§ **Work request**
Set the listing down once more, exactly as given.

[Extracted records — start]

/-- The aligned 8-byte parts of a failed write: each keeps the new value or takes the old one back (R370). What has been written again
since stays (R119). -/
def revertWrite (s : State) (w : OutWrite) : State :=
  match w.pa with
  | none => s
  | some a =>
    let back := (List.range w.len).filter fun j => Config.freeBit s.fresh ((a + j) / 8 - a / 8) && !w.rewritten s (a + j)
    { s with
      cxl := back.foldl (fun m j => m.write (a + j) 1 (w.old / 256 ^ j)) s.cxl
      fresh := s.fresh + 1 }

/-- The port of a write. -/
def writePort (s : State) (p core : Nat) (w : OutWrite) : Option Nat :=
  match w.pa with
  | some a => (s.part p).cxlPort a
  | none => vaPort s p core w.addr

/-- A write of a team fails; the first instruction that waits for it reports it (R370). -/
def failWrite (s : State) (tid idx code : Nat) : State :=
  s.onTeam tid fun t c =>
    match t.writes.get? idx with
    | none => s
    | some w =>
      if w.failed.isSome then s
      else logAer ((revertWrite s w).setTeam tid { t with writes := t.writes.set idx { w with failed := some code } })
        (writePort s c.part t.core w) code

/-- The global address of a lane of a producer. -/
def Producer.va (x : Producer) (lane : Nat) : Nat := x.base + (x.ops.getD lane {}).a

/-- Where a lane of a producer reads. -/
def producerSpot (s : State) (c : Crew) (core : Nat) (x : Producer) (lane : Nat) : Option XOk :=
  match resolve s c.part core (x.va lane) { read := true, plain := true, bytes := 1 } with
  | .ok o => some o
  | .error _ => none

/-- The port through which a lane of a producer reads. -/
def lanePort (s : State) (c : Crew) (core : Nat) (x : Producer) (lane : Nat) : Option Nat :=
  (producerSpot s c core x lane).bind fun o => portOf s c.part o.store o.addr

/-- A poisoned answer means a poisoned line, which stays so until it is written (R369). -/
def poisonLine (s : State) (o : Option XOk) : State :=
  match o with
  | some y => if y.store = .cxl && !s.poisonCxl.contains (y.addr / 128) then { s with poisonCxl := y.addr / 128 :: s.poisonCxl } else s
  | none => s

/-- The request of a lane ends: its read fails (R369). -/
def dropRead (s : State) (tid idx key code : Nat) : State :=
  s.onTeam tid fun t c =>
    match t.producers[idx]? with
    | none => s
    | some x =>
      let o := producerSpot s c t.core x key
      logAer ((if code = 0x0A03 then poisonLine s o else s).updTeam tid fun t => failLane t idx key code (x.va key))
        (lanePort s c t.core x key) code

/-- The read of a lane fails, before its limit or by it (R368, R369). -/
def failRead (s : State) (tid idx lane code : Nat) (timeout : Bool) : State :=
  s.onTeam tid fun t c =>
    match t.producers[idx]? with
    | none => s
    | some x =>
      let key := match x.insn with
        | .lds _ _ _ _ _ _ _ => 0
        | _ => lane
      if !x.lm.getLsbD lane || !x.out.getLsbD key || timeout != atLimit s c.part x.since then s
      else if code = 0x0A03 && (producerSpot s c t.core x key).all (fun y => y.store != .cxl) then s
      else dropRead s tid idx key code

/-- A task whose own read is due: at its issue, or while it polls (R371). -/
def taskReads (s : State) (p : Nat) (e : WinEntry) : Option (Nat × Nat) :=
  match e.insn with
  | .kread _ _ a wide => if mayIssue s p e then some (kPair e.k a.val, if wide then 8 else 4) else none
  | .redt _ a _ => if mayIssue s p e then some (kPair e.k a.val, 128) else none
  | .swait _ _ wide a _ => if mayIssue s p e || (runs s p && e.waits) then some (kPair e.k a.val, if wide then 8 else 4) else none
  | .spublish _ _ => (waitingRing s p e.seq).map fun r => (r.2.1.consAddr, 4)
  | _ => none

[Extracted records — finish]

§ **Answer**
/-- The aligned 8-byte parts of a failed write: each keeps the new value or takes the old one back (R370). What has been written again
since stays (R119). -/
def revertWrite (s : State) (w : OutWrite) : State :=
  match w.pa with
  | none => s
  | some a =>
    let back := (List.range w.len).filter fun j => Config.freeBit s.fresh ((a + j) / 8 - a / 8) && !w.rewritten s (a + j)
    { s with
      cxl := back.foldl (fun m j => m.write (a + j) 1 (w.old / 256 ^ j)) s.cxl
      fresh := s.fresh + 1 }

/-- The port of a write. -/
def writePort (s : State) (p core : Nat) (w : OutWrite) : Option Nat :=
  match w.pa with
  | some a => (s.part p).cxlPort a
  | none => vaPort s p core w.addr

/-- A write of a team fails; the first instruction that waits for it reports it (R370). -/
def failWrite (s : State) (tid idx code : Nat) : State :=
  s.onTeam tid fun t c =>
    match t.writes.get? idx with
    | none => s
    | some w =>
      if w.failed.isSome then s
      else logAer ((revertWrite s w).setTeam tid { t with writes := t.writes.set idx { w with failed := some code } })
        (writePort s c.part t.core w) code

/-- The global address of a lane of a producer. -/
def Producer.va (x : Producer) (lane : Nat) : Nat := x.base + (x.ops.getD lane {}).a

/-- Where a lane of a producer reads. -/
def producerSpot (s : State) (c : Crew) (core : Nat) (x : Producer) (lane : Nat) : Option XOk :=
  match resolve s c.part core (x.va lane) { read := true, plain := true, bytes := 1 } with
  | .ok o => some o
  | .error _ => none

/-- The port through which a lane of a producer reads. -/
def lanePort (s : State) (c : Crew) (core : Nat) (x : Producer) (lane : Nat) : Option Nat :=
  (producerSpot s c core x lane).bind fun o => portOf s c.part o.store o.addr

/-- A poisoned answer means a poisoned line, which stays so until it is written (R369). -/
def poisonLine (s : State) (o : Option XOk) : State :=
  match o with
  | some y => if y.store = .cxl && !s.poisonCxl.contains (y.addr / 128) then { s with poisonCxl := y.addr / 128 :: s.poisonCxl } else s
  | none => s

/-- The request of a lane ends: its read fails (R369). -/
def dropRead (s : State) (tid idx key code : Nat) : State :=
  s.onTeam tid fun t c =>
    match t.producers[idx]? with
    | none => s
    | some x =>
      let o := producerSpot s c t.core x key
      logAer ((if code = 0x0A03 then poisonLine s o else s).updTeam tid fun t => failLane t idx key code (x.va key))
        (lanePort s c t.core x key) code

/-- The read of a lane fails, before its limit or by it (R368, R369). -/
def failRead (s : State) (tid idx lane code : Nat) (timeout : Bool) : State :=
  s.onTeam tid fun t c =>
    match t.producers[idx]? with
    | none => s
    | some x =>
      let key := match x.insn with
        | .lds _ _ _ _ _ _ _ => 0
        | _ => lane
      if !x.lm.getLsbD lane || !x.out.getLsbD key || timeout != atLimit s c.part x.since then s
      else if code = 0x0A03 && (producerSpot s c t.core x key).all (fun y => y.store != .cxl) then s
      else dropRead s tid idx key code

/-- A task whose own read is due: at its issue, or while it polls (R371). -/
def taskReads (s : State) (p : Nat) (e : WinEntry) : Option (Nat × Nat) :=
  match e.insn with
  | .kread _ _ a wide => if mayIssue s p e then some (kPair e.k a.val, if wide then 8 else 4) else none
  | .redt _ a _ => if mayIssue s p e then some (kPair e.k a.val, 128) else none
  | .swait _ _ wide a _ => if mayIssue s p e || (runs s p && e.waits) then some (kPair e.k a.val, if wide then 8 else 4) else none
  | .spublish _ _ => (waitingRing s p e.seq).map fun r => (r.2.1.consAddr, 4)
  | _ => none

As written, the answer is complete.